* **ABOUT THIS TASK**:
Every line from the one containing "if s2.loft.dir.isEmpty then" through the last line below should be reproduced exactly; please include nothing else.

Collected data entries:
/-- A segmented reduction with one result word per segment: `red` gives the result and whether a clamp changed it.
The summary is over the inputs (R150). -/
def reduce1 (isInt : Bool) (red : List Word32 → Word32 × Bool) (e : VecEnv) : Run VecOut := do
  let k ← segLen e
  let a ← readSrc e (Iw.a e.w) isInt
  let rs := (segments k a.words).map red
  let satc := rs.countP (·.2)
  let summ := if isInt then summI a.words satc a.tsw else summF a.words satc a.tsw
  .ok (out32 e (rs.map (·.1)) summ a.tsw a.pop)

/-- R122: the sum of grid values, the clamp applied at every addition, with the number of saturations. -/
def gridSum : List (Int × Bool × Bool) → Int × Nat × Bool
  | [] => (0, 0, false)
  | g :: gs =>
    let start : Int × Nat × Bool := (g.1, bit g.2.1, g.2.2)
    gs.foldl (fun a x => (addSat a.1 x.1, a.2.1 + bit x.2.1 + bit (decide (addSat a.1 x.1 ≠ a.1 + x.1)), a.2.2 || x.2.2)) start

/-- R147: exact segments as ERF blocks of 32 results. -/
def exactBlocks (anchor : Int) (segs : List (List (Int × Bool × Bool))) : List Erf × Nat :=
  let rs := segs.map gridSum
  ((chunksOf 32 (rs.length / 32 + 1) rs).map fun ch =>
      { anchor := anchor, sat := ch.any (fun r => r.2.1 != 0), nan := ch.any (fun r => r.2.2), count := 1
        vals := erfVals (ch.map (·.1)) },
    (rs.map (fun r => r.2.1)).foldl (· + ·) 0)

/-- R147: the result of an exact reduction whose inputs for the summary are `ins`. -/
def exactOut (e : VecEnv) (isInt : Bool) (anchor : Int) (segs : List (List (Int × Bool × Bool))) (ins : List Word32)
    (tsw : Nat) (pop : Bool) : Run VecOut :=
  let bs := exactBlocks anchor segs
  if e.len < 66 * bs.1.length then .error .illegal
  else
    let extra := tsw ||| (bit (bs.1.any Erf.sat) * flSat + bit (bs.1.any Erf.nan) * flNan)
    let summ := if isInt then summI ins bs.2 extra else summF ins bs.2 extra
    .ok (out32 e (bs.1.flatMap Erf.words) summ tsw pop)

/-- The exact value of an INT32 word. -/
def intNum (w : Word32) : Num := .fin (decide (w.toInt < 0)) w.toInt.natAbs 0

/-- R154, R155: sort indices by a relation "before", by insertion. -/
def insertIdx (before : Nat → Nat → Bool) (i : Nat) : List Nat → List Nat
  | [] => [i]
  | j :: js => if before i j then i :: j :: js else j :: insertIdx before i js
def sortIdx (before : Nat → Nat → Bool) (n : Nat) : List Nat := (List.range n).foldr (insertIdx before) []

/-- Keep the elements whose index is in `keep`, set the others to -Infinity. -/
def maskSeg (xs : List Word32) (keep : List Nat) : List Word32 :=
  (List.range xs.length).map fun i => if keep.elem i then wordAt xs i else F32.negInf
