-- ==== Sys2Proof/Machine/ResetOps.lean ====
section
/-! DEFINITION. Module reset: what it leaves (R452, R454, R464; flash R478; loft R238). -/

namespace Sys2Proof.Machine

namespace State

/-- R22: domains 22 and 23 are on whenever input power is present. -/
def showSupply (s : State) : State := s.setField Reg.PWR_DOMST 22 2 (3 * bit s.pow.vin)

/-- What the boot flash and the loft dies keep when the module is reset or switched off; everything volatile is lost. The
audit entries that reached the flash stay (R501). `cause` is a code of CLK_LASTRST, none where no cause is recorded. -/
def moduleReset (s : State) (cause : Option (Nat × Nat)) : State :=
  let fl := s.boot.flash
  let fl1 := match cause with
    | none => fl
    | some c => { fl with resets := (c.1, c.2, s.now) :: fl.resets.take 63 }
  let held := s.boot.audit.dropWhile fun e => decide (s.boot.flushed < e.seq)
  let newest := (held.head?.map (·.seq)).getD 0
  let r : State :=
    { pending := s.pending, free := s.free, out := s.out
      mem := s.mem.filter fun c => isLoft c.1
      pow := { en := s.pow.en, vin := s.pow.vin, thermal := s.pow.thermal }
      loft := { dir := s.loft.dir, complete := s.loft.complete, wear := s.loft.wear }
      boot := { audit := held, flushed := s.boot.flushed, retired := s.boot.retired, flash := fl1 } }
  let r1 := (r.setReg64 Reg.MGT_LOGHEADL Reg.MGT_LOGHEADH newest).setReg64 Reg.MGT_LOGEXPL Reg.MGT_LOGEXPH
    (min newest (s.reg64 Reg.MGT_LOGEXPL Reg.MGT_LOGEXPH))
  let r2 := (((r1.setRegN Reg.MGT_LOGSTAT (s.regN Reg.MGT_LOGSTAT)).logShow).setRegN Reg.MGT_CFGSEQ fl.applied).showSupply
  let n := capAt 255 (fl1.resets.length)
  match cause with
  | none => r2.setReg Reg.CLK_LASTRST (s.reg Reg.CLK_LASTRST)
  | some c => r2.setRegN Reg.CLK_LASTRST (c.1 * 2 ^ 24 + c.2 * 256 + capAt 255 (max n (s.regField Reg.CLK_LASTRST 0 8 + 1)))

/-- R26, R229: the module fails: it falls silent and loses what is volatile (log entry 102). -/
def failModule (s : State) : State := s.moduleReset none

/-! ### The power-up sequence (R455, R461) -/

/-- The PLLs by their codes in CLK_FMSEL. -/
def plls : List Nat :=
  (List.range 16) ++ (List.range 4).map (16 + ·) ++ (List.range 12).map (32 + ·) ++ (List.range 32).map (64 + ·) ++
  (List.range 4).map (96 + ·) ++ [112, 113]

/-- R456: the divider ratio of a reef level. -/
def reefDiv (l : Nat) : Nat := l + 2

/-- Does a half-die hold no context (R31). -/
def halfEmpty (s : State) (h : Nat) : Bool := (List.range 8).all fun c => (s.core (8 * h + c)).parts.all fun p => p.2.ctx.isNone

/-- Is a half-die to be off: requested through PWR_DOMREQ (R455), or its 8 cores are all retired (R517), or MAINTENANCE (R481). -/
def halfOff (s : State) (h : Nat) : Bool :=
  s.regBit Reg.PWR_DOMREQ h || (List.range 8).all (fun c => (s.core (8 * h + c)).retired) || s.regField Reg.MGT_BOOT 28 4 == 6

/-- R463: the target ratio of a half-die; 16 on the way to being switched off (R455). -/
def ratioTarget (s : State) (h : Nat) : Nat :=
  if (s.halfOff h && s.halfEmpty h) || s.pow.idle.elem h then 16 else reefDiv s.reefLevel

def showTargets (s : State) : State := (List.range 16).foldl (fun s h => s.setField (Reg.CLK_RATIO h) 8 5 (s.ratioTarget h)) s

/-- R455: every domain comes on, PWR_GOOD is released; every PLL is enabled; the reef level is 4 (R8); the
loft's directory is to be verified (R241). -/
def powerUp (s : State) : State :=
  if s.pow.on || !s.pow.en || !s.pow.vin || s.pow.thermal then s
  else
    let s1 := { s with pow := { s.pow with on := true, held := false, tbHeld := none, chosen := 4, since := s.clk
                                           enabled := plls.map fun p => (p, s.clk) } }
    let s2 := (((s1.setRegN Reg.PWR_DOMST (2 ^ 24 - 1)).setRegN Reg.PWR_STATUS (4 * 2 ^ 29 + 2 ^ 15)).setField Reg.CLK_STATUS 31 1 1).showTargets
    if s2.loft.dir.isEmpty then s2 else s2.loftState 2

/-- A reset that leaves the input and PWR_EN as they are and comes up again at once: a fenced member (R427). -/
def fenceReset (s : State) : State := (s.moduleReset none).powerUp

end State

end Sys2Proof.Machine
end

* **EXERCISE OUTPUT**:
    if s2.loft.dir.isEmpty then s2 else s2.loftState 2

/-- A reset that leaves the input and PWR_EN as they are and comes up again at once: a fenced member (R427). -/
def fenceReset (s : State) : State := (s.moduleReset none).powerUp

end State

end Sys2Proof.Machine
end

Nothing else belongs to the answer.